Waiting for the Regulators
In fact, GM had been working on a package of modifications to reinforce the A-car’s rear end so it could withstand the proposed NHTSA test without having to relocate the fuel tank. But five months before Mr. Elwell wrote his memo, GM had deferred work on the project, opting to await final word on what the regulators would require it to do.
Further, GM in 1971 had issued an internal directive to engineers requiring that any proposed safety improvement above NHTSA’s minimum first undergo a cost benefit analysis to justify the expense.
GM says that directive was to assure that extra safety-related outlays were warranted. “It doesn’t say, if this is going to cut into our profits, we can’t do it,” says Mr. Shapiro. “It just talks about making sure there is a corresponding safety benefit before you start making changes.”
But to jurors, Mr. Elwell’s comments, coupled with Mr. Ivey’s memo and the related lawyers’ notes, hammered home the central theme of the case presented by Mr. Panish, the lead plaintiffs’ lawyer: GM routinely placed profits ahead of safety. “It really came down to the fact that safety is just really not that big of an issue,” Ms. Nash says.
From the outset of deliberations, the jury was unanimous against GM on all the issues of liability. The only question was how much to award in compensation. After eight hours, the 12 members came back with an award of $107 million for past and future medical costs and pain and suffering for Ms. Anderson, her children and Ms. Tigner. Punitive damages were to be determined after arguments from both sides.

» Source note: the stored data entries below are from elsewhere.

/-! ## Encoding -/

/-- Decoding the descriptor of a well-formed operation, on the operation's port, gives that operation back, with
every operand at every value (R91, R96). -/
def Obligations.DecodeOfEncode : Prop :=
  ∀ i : Instr, i.WellFormed → decode i.port (encode i) = .ok i

/-- A descriptor that decodes is the descriptor of the operation it decodes to, the operation is well-formed, and the
port is the operation's own: no descriptor has two meanings, and no meaning has two descriptors (R91, R97). -/
def Obligations.DecodedDescriptorIsEncoding : Prop :=
  ∀ (port : Port) (d : Descriptor) (i : Instr), decode port d = .ok i →
    i.WellFormed ∧ i.port = port ∧ encode i = d

/-- R96: the `OP` number, the port and the operand list of each of the 19 operations. -/
def Obligations.OperationMapAsListed : Prop :=
  ∀ (p : Packet) (a : Bool) (t w : Word) (c r s l : Byte) (ws : List Word) (n tc : Nat),
    p.payload.length ≤ 255 → n ≤ 255 → tc ≤ 31 →
    decode .polling ⟨0x01, [.packet p, .bit a, .u32 t]⟩ = .ok (.write p a t) ∧
    decode .polling ⟨0x02, [.u32 t]⟩ = .ok (.startRead t) ∧
    decode .polling ⟨0x03, []⟩ = .ok .processEvents ∧
    decode .polling ⟨0x04, []⟩ = .ok .isBusy ∧
    decode .polling ⟨0x10, [.u8 c, .u8 r, .u8 s, .u8 l]⟩ = .ok (.framePack c r s l) ∧
    decode .polling ⟨0x11, [.u32 w]⟩ = .ok (.frameUnpack w) ∧
    decode .polling ⟨0x12, [.packet p]⟩ = .ok (.pktValid p) ∧
    decode .polling ⟨0x13, [.words ws]⟩ = .ok (.crc8 ws) ∧
    decode .polling ⟨0x14, [.u32 w]⟩ = .ok (.wordFlip w) ∧
    decode .polling ⟨0x15, [.packet p, .words ws]⟩ = .ok (.payloadSet p ws) ∧
    decode .polling ⟨0x16, [.packet p, .words ws]⟩ = .ok (.payloadSetFlipped p ws) ∧
    decode .polling ⟨0x17, [.packet p, .words ws]⟩ = .ok (.payloadAppend p ws) ∧
    decode .polling ⟨0x18, [.packet p, .words ws]⟩ = .ok (.payloadAppendFlipped p ws) ∧
    decode .polling ⟨0x19, [.nat n]⟩ = .ok (.totalBits n) ∧
    decode .polling ⟨0x1A, [.nat n]⟩ = .ok (.txTimeNs n) ∧
    decode .event ⟨0x80, []⟩ = .ok .txDone ∧
    decode .event ⟨0x81, []⟩ = .ok .rxStart ∧
    decode .event ⟨0x82, [.u32 w]⟩ = .ok (.rxWord w) ∧
    decode .event ⟨0x83, [.nat tc, .u32 t]⟩ = .ok (.rxEnd tc t)

/-- Four `OP` bytes of the operation map (R96) written out bit by bit: a sequencer operation, two codec operations and
an event. That the table function gives each the operands that are zero is the model's choice, log entry 14. -/
def Obligations.SampleWordsDecode : Prop :=
  decodeTableWord 8 0b00000011 = some .processEvents ∧
  decodeTableWord 8 0b00010100 = some (.wordFlip 0) ∧
  decodeTableWord 8 0b00011001 = some (.totalBits 0) ∧
  decodeTableWord 8 0b10000010 = some (.rxWord 0)

/-- R97: a reserved `OP`, an `OP` on the wrong port, and a descriptor that is no operation's with operands of their
types each return `REFUSED`, write no state and emit no command, whatever PHY operation an event descriptor is said to be
of; and so does an operation whose operands break their types, at its own meaning (the moves that carry descriptors are
log entry 3, the event port's answer log entry 6). -/
def Obligations.ReservedAndIllTypedRefused : Prop :=
  (∀ (s : State) (d : Descriptor) (rest : List Move), s.resetAsserted = false →
    let n := d.op.toNat
    let reserved := n = 0 ∨ (0x05 ≤ n ∧ n ≤ 0x0F) ∨ (0x1B ≤ n ∧ n ≤ 0x7F) ∨ (0x84 ≤ n ∧ n ≤ 0xFF)
    let illTyped := ∀ i : Instr, i.WellFormed → encode i ≠ d
    (∀ low : Bool, s.schedule = .poll low d :: rest → reserved ∨ 0x80 ≤ n ∨ illTyped →
      step s = .next { s with
        schedule := rest, lineLow := low, result := some .refused, emitted := none }) ∧
    (∀ op : Nat, s.schedule = .event op d :: rest → reserved ∨ n < 0x80 ∨ illTyped →
      step s = .next { s with schedule := rest, result := some .refused, emitted := none })) ∧
  (∀ (i : Instr) (s : State), ¬ i.WellFormed →
    exec i s = .next { s with result := some .refused, emitted := none })

/-- R22, R23: the codes of the phases and of the failure reasons. -/
def Obligations.PhaseAndReasonCodes : Prop :=
  [Phase.idle, .writeInProgress, .writeComplete, .writeFailed, .waitingForReadStart, .readInProgress,
    .readComplete, .readFailed].map Phase.code = [0, 1, 2, 3, 4, 5, 6, 7] ∧
  [FailureReason.none, .timeout, .missingData, .bufferOverflow, .crcInvalid].map FailureReason.code =
    [0, 1, 2, 3, 4]

/-! ## The step -/

/-- A step runs the decoded operation: when the first move of the schedule carries a descriptor that decodes and reset
is not asserted, the step is that operation's meaning in the state whose schedule has moved on and, on the polling
port, whose line verdict is the move's, and then the PHY sees the command it was sent and the event it delivered (R9,
R93, R206). An event that the duties of R203 and R207 do not let the PHY deliver is no move of it: nothing runs (R239;
the schedule is log entry 3, the PHY agent log entry 10). -/
def Obligations.StepRunsDecodedOperation : Prop :=
  ∀ (s : State) (d : Descriptor) (rest : List Move) (i : Instr), s.resetAsserted = false →
    (∀ low : Bool, s.schedule = .poll low d :: rest → decode .polling d = .ok i →
      step s = followPhy none (exec i { s with schedule := rest, lineLow := low })) ∧
    (∀ op : Nat, s.schedule = .event op d :: rest → decode .event d = .ok i → s.phy.mayDeliver op i = true →
      step s = followPhy (some i) (exec i { s with schedule := rest })) ∧
    (∀ op : Nat, s.schedule = .event op d :: rest → decode .event d = .ok i → s.phy.mayDeliver op i = false →
      step s = .next { s with schedule := rest, result := none, emitted := none })

/-- The moves that carry no descriptor, and the empty schedule: time passes by the amount given, reset is asserted with
no state element changed, a release of reset that is not asserted changes nothing but the outputs, and with no move to
come the block stays as it is. The schedule is the model's choice, log entry 3, and the time source's step log entry 4;
that asserting reset leaves the state elements at their old values, and that a release of reset not asserted does
nothing, is log entry 9. -/
def Obligations.StepOfOtherMoves : Prop :=
  ∀ (s : State) (rest : List Move),
    (∀ us : Nat, s.schedule = .time us :: rest →
      step s = .next { s with schedule := rest, now := s.now + us, result := none, emitted := none }) ∧
    (s.schedule = .resetAssert :: rest →
      step s = .next { s with schedule := rest, resetAsserted := true, result := none, emitted := none }) ∧
    (s.schedule = .resetRelease :: rest → s.resetAsserted = false →
      step s = .next { s with schedule := rest, result := none, emitted := none }) ∧
    (s.schedule = [] → step s = .next s)

/-- Reset: while it is asserted neither port's move does anything but leave the schedule (and set the line verdict
input), and its release puts every state element R40 gives a value at that value, draws the contents of both buffers
anew as any value, drops the PHY's operation, and keeps the time input, the line verdict and the moves to come (R250;
the ports' part is log entry 9, the buffers' log entry 5, the PHY's log entry 10). -/
def Obligations.ResetTakesNothingThenClears : Prop :=
  ∀ (s : State) (rest : List Move), s.resetAsserted = true →
    (∀ (low : Bool) (d : Descriptor), s.schedule = .poll low d :: rest →
      step s = .next { s with schedule := rest, lineLow := low, result := none, emitted := none }) ∧
    (∀ (op : Nat) (d : Descriptor), s.schedule = .event op d :: rest →
      step s = .next { s with schedule := rest, result := none, emitted := none }) ∧
    (s.schedule = .resetRelease :: rest →
      ∃ t : State, step s = .next t ∧
        t = { State.reset with
          now := s.now, lineLow := s.lineLow, phy := ⟨.idle, s.phy.operation⟩, resets := s.resets + 1
          schedule := rest } ∧
        ∀ i : Nat, t.word Config.params .txbuf i = Config.params.txbufAtReset t.resets i ∧
          t.word Config.params .rxbuf i = Config.params.rxbufAtReset t.resets i)

/-- R40: the state elements after reset that the spec gives a value. -/
def Obligations.ResetValues : Prop :=
  State.reset.phase = .idle ∧ State.reset.fail = .none ∧ State.reset.killTime = 0 ∧
  State.reset.lastRxTime = 0 ∧ State.reset.autostart = false ∧ State.reset.readTimeout = 0 ∧
  State.reset.txlen = 0 ∧ State.reset.rxcount = 0 ∧ State.reset.rxtailCount = 0 ∧
  State.reset.rxtailBits = 0 ∧ State.reset.txActive = false ∧ State.reset.rxArmed = false

/-- The time every step reads never goes back, over any number of steps (R201). -/
def Obligations.TimeNeverGoesBack : Prop :=
  ∀ (k : Nat) (s t : State), Host.Core.run Sys2Proof.core k s = .next t → s.now ≤ t.now

/-- The duties of the PHY agent that bound its events (R203 items 1 to 3, R207): once an operation of the PHY is
finished, because a later one has begun, it has ended or it was aborted, no event of it reaches the block, after any
number of steps; a step that sends `PHY_ABORT` finishes the operation in progress; and so does the release of reset
(R250). Operation numbers are the model's, log entry 10. -/
def Obligations.FinishedPhyOperationDeliversNothing : Prop :=
  (∀ (k op : Nat) (s t : State) (d : Descriptor) (i : Instr) (rest : List Move),
    s.phy.finished op → Host.Core.run Sys2Proof.core k s = .next t →
    t.schedule = .event op d :: rest → decode .event d = .ok i →
    step t = .next { t with schedule := rest, result := none, emitted := none }) ∧
  (∀ s t : State, s.schedule ≠ [] → step s = .next t → t.emitted = some .abort →
    t.phy.finished t.phy.operation) ∧
  (∀ (s t : State) (rest : List Move), s.resetAsserted = true → s.schedule = .resetRelease :: rest →
    step s = .next t → t.phy.finished s.phy.operation)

And again, GM rubbed the jurors the wrong way. “I don’t want your sympathy,” began Mr. Greenfield, the GM attorney. “I am not here to be an apologist. I will not be an apologist. I won’t make apologies for coming in and defending this product.”
To the jury, Mr. Greenfield came across as indignant, even hostile. Worse, says Ms. Nash, he gave them no guidance. “They offered us nothing to go on and we had lots to go on with the plaintiff attorney.”
Quoting from annual reports, Mr. Panish cited GM’s $3.7 billion advertising budget for 1998, $10.8 billion cash on hand and $13.7 billion available credit. He didn’t ask for a specific amount, but made it seem to jurors that GM could absorb a multibillion-dollar hit – and that it would take a number in that range to get the company’s attention. “What would it cost if General Motors was docked on week of pay?” asked Mr. Panish, citing three years’ average annual sales of $162 billion. “It certainly doesn’t seem like a lot to them.”
The argument made sense to juror Pedro Martinez, a part-time college history student and Federal Express Corp. delivery driver. “We saw the figures, the amount of money that General Motors was spending on advertising and also how much money in sales every year,” says Martinez.
“We thought that General Motors had to be punished somehow. We wanted to send a message and not just to General Motors but every manufacturer When they know something is wrong and they don’t want to fix it.”
– Joseph B. White contributed to this article.